All the Money in the World

We need to talk about Kevin.

Kevin Spacey is a fine actor who has been accused (accused, mind you) of some pretty unpleasant behaviour. As a consequence, he has become an un-person, an ex-actor, a non-celebrity, one of the disappeared; if you would seek his works, don’t look around you because you won’t find them. His role as Grandpa Getty has been erased, wiped, like a disgraced Politburo member in Stalin’s Russia, and replaced by Christopher Plummer.

Unlike Spacey, who was about 30 years too young and required hours of make-up (like Gary Oldham as Churchill), Plummer is the right age (ancient), and has the advantage that he actually resembles Getty pere. However, there is an odd flashback scene set in Saudi Arabia in 1948 where Plummer looks exactly the same as he does in 1973 – I guess make-up artists can make young people look old but there ain’t nothing in the world can make an old person look young – just look at the passengers on any cruise.

Leaving aside whether this re-shooting of history was entirely necessary or appropriate, it had the great advantage of generating massive publicity for what is really a pretty average film.

The main trouble with the film is that there is no real tension. Anyone of a certain age will remember the Getty kidnap – it was a cause celebre at the time – and they will know that he survived, albeit sans ear. For those who are too young to remember, why should they care? Teenage boy is kidnapped, family pays ransom, gets boy back (sans ear) and er…that’s it.

The difference, I suppose, is that they’re Gettys. ‘He is not just the richest man in the world,’ drools the voice-over, ‘he is the richest man in the history of the world.’ A claim that, although no doubt true at the time, now rings a little hollow in these times of Bill Gates and Warren Buffet and the Waltons, Mark Zuckerberg, Jeff Bezos, Pewdiepie, et al. ‘Oil money is old money, darling, it’s so passe.’

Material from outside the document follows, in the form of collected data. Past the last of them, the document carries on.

/-- LEDGER_RECOUNT_WINDOW (R91): the window has come, and no command is in flight. -/
def execLedgerRecountWindow (s : State) : R :=
  whenRunning (fun s =>
    match s.ante.maint.find? (fun m => decide (m.kind = .recount ∧ m.first ≤ slotOf (now s))) with
    | none => s
    | some m =>
      if s.dlr.inflight ≠ [] then s
      else
        let s1 := each recount s.jnl.refusing s
        let s2 := { s1 with jnl := { s1.jnl with recounts := s1.jnl.recounts + 1,
                                                 refusing := if s1.jnl.resetAsked then s1.jnl.refusing else [] } }
        if s1.jnl.resetAsked then s2 else dropMaint m.id s2) s

/-! ## The event recorder's writes (R626, R627, R630) -/

/-- The recorder runs outside FLUSH, SPENT and OFF; a freeze stops it (R647). -/
def execEventHoldExpiry (s : State) : R := whenRunning (guard (!inRom s) startWrite) s

/-- The record being written is in the store; STORE_FULL stops it (R627). The next write may begin. -/
def writeDone (s : State) : State :=
  match s.evr.writing with
  | none => s
  | some r =>
    let e := storeRecord r { s.evr with writing := none }
    startWrite (reportDrops { s with evr := { e with stopped := e.stopped || decide (r.code = 0x0001) } })

/-- With the supply present, what waits in the pending buffer is written before a start that the module makes itself: R629
loses pending records only where the supervisor enters FLUSH (DEDUCED, log entry 81). -/
def writePending (s : State) : State :=
  let endHolds := fun (s : State) =>
    { s with evr := { s.evr with pending := s.evr.pending.map (fun r => { r with until_ := min r.until_ (now s) }) } }
  each (fun _ s => writeDone (startWrite (endHolds s))) (List.range (s.evr.pending.length + 2)) s

/-- EVENT_STORE_WRITE_DONE (R626). -/
def execEventStoreWriteDone (s : State) : R := whenRunning writeDone s

/-! ## Memory channels (R519, R520, R528) -/

/-- The channel is failed (R528): its share of the index is to be rebuilt by full scan, and admission has stopped. -/
def failChannel (c : Nat) (s : State) : State :=
  let s1 := setChan c { chanAt s c with state := 4 } s
  { s1 with mem := { s1.mem with single := s1.mem.single || decide (c = 0 ∨ c = 6) },
            boot := { s1.boot with chanFail := some (s1.boot.chanFail.getD c) } }

/-- DRAM_LIVE_RETRAIN (R519, R520): the reserved window of the channel ends; the sweep is whole or not. -/
def execDramLiveRetrain (channel : Nat) (finished : Bool) (eyes : List (Nat × Nat)) (s : State) : R :=
  whenRunning (guard (decide (channel < 12) && decide ((chanAt s channel).state = 1 ∨ (chanAt s channel).state = 3)) (fun s =>
    match findMaint s .dramRetrain channel with
    | none => s
    | some m =>
      if slotOf (now s) < m.first then s
      else
        let x := chanAt s channel
        let s1 := dropMaint m.id s
        if finished = false then askRetrain channel (setChan channel { x with state := 1 } s1)
        else if eyes.any eyeFails then failChannel channel s1
        else setChan channel { x with state := 1, trained := now s, eyes := eyes } s1)) s

/-- The condition of R528. -/
def channelFails (s : State) (c : Nat) : ChannelCause → Bool
  | .noAnswer => true
  | .training => true
  | .uncorrectable => decide (64 < ((chanAt s c).ueAt.filter (fun t => decide (now s < t + 1000000000))).length)

/-- DRAM_CHANNEL_FAILURE (R528). -/
def execDramChannelFailure (channel : Nat) (cause : ChannelCause) (s : State) : R :=
  whenRunning (guard (decide (channel < 12 ∧ (chanAt s channel).state ≠ 4) && channelFails s channel cause) (failChannel channel)) s

/-! ## In-service test (R640 to R644) -/

/-- Instances of a target (Table 14-4). -/
def instancesOf (t : Nat) : Nat := [1, 16, 32, 512, 12, 2, 2].getD t 0

/-- Period of a target in hours (Table 14-4). -/
def periodOf (s : State) (t : Nat) : Nat :=
  [s.pwr.healthH, s.xts.katH, s.ist.coreH, s.ist.dieH, s.ist.dramH, s.ist.flushH, s.ist.bootH].getD t 0

/-- Operating time at which an instance last ran (R641). -/
def ranAt (s : State) (t i : Nat) : Nat := tget (fun _ => 0) s.ist.runAt (t * 1024 + i)

/-- Operating time at which an instance falls due (R641); a measurement asked for is due (R574). -/
def dueAt (s : State) (t i : Nat) : Nat :=
  if t = 0 ∧ s.pwr.wanted = true then 0 else ranAt s t i + periodOf s t * 3600000000000

/-- Slices of the target run at all (R642). -/
def targetRuns (s : State) (t : Nat) : Bool :=
  decide (s.ante.testPct ≠ 0) && serviceFree s && bit s.ist.enable t && decide (periodOf s t ≠ 0)

/-- The instances of a target that still exist to be tested. -/
def testable (s : State) (t i : Nat) : Bool :=
  if t = 1 then !(engineAt s i).retired
  else if t = 2 then decide (roleOf s i ≠ 15)
  else if t = 3 then decide ((dieAt s i).state = 0)
  else if t = 4 then decide ((chanAt s i).state = 1 ∧ i ≠ 0 ∧ i ≠ 6)
  else if t = 5 then (if i = 0 then s.pwr.aReady else s.pwr.bReady)
  else true

/-- The instances that are due, with their due time: target codes rising, then instances. -/
def dueTests (s : State) : List (Nat × Nat × Nat) :=
  (List.range 7).flatMap (fun t =>
    if targetRuns s t then
      ((List.range (instancesOf t)).filter (fun i => testable s t i && decide (dueAt s t i ≤ s.clk.opNs))).map
        (fun i => (dueAt s t i, t, i))
    else [])

/-- The most overdue instance, the first among equals (R641). -/
def mostOverdue : List (Nat × Nat × Nat) → Option (Nat × Nat × Nat)
  | [] => none
  | a :: t => some (t.foldl (fun x y => if y.1 < x.1 then y else x) a)

/-- The dies of a flush set (R479). -/
def flushDies (setB : Bool) : List Nat := (List.range 256).map (fun d => if setB then d + 256 else d)
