/-- A part of the bundle the part left the factory with. -/
def factoryPart (k : Nat) : Part :=
  { kind := k, version := (Config.factoryPart k).toNat, offset := 0, length := 0, digest := 0,
    ranges := (partTypes.filter (fun u => decide (u ≠ k))).map (fun u => (u, (Config.factoryLow k u).toNat, (Config.factoryHigh k u).toNat)) }

/-- The parts of a slot; a slot that no update has staged and that is not empty holds the factory's (log entry 34). -/
def slotParts (x : Slot) : List Part := if x.empty then [] else if x.parts = [] then partTypes.map factoryPart else x.parts

/-- bundle_version of a slot; 0 when it is empty (Table 13-8). -/
def slotVersion (x : Slot) : Nat := if x.empty then 0 else if x.parts = [] then Config.factoryVersion.toNat else x.version

/-- The slot that the boot record names as active, and the other. -/
def activeSlot (u : Update) : Slot := if u.activeB then u.slotB else u.slotA
def otherSlot (u : Update) : Slot := if u.activeB then u.slotA else u.slotB

/-- The boot record that an update's state stands for. -/
def bootRec (u : Update) : BootRec := { activeB := u.activeB, trial := u.trial, fails := u.fails }

/-- The boot record is rewritten where it changes: the copies are written alternately, so that the one that stood before is the
older copy now (R596). -/
def recorded (u v : Update) : Update :=
  if bootRec u = bootRec v then v else { v with older := bootRec u, recSeq := u.recSeq + 1 }

/-- The older copy is the boot record, the newer one's CRC having failed (R596). -/
def olderRecord (u : Update) : Update :=
  { u with activeB := u.older.activeB, trial := u.older.trial, fails := u.older.fails,
           state := if u.state = .trial ∧ u.older.trial = false then .idle else u.state }

/-- The other slot becomes `x`. -/
def setOther (x : Slot) (u : Update) : Update := if u.activeB then { u with slotA := x } else { u with slotB := x }

/-! ## The manifest (R598 to R601) -/

/-- The little-endian field of `n` bytes at byte `a`. -/
def leAt (b : Bytes) (a n : Nat) : Nat := leNat ((b.drop a).take n)

/-- A part descriptor (Table 13-3). -/
def partOf (b : Bytes) : Part :=
  { kind := leAt b 0 1, version := leAt b 4 4, offset := leAt b 8 4, length := leAt b 12 4, digest := beNat ((b.drop 16).take 48),
    ranges := (List.range (leAt b 1 1)).map (fun j => (leAt b (64 + 12 * j) 1, leAt b (68 + 12 * j) 4, leAt b (72 + 12 * j) 4)) }

/-- Reserved fields of a part descriptor are 0 and its range count is at most 15. -/
def partReserved (b : Bytes) : Bool :=
  decide (leAt b 2 2 = 0 ∧ leAt b 1 1 ≤ 15 ∧ leAt b 244 12 = 0) && (List.range 15).all (fun j => decide (leAt b (65 + 12 * j) 3 = 0))

/-- Bytes of a manifest, by its counts (R598). -/
def manifestSize (b : Bytes) : Nat := 160 + 256 * leAt b 6 1 + 4 * leAt b 7 1 + 96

‘The rich are different from you and I,’ said Scott Fitzgerald famously to Ernest Hemingway. ‘Yes,’ said Hemingway, ‘they have more money.’ And so the Gettys are just like us, but with more money; they are unpleasant and unlikeable, grasping and gasping, venal, drug-addled, fond of dogs, rude to servants, avaricious for its own sake, obsessed with money, aloof from the world except when it intrudes. Old man Getty has a phone box in his house so that guests who want to make a phone call have to use that instead of putting it on his bill. I remember that from the time; it’s one of the few things one remembers about the Getty’s – had money, founded museum, lost ear, all had the same name (never knew why), kept phone box in hall.

And as none of the characters are sympathetic or likeable it’s hard to care too much about them or what happens to them.

Mark Wahlberg has a curious role as Fletcher Chase (this is such an unlikely name that it must be true), a sort of fixer and deal-maker for Getty pere. Curious, as his character never comes to life, never seems to do much or say much or contribute much. For a few fleeting moments it seems that he and Abigail Getty, kidnapee Paul’s mother, estranged wife of wastrel J Paul Getty ll and daughter-in-law of old man Getty, will get it on but they don’t, and the relationship just peters out.

As a curious aside, J Paul Getty ll (the wastrel) is played by Andrew Buchan, that bloke off Broadchurch, you know Danny’s father (the one who got murdered) – I mean Danny got murdered, not the father – if you follow. He does his best to look drunk, stoned and miserable for much of the time; easy if you know how.

Charlie Plummer (uncoincidentally, no relation) as the kidnapped Paul doesn’t have a great deal to do except lie on his kidnap bed with matted hair and look miserable and then act the loss of his ear, which he does passably well. Michelle Williams as Abigail Getty also does her best but never really takes flight. And as for Plummer – well, you can’t see the join in the re-shot scenes, he does look like Getty and he plays the mean-spirited, avaricious miser as if he means it.

It’s not a bad film; it moves along quite well, Ridley Scott knows what he’s doing; it’s just that it’s hard to see much of a reason for making it and it’s hardly up there among Scott’s canon of great films – Alien, Gladiator, Blade Runner.

Perhaps, ultimately, what it misses is Kevin Spacey and I think Scott knows that which is why he re-shot it with Plummer – without the Spacey scandal I wouldn’t have bothered to see it. And even with it, I’m not sure why I bothered.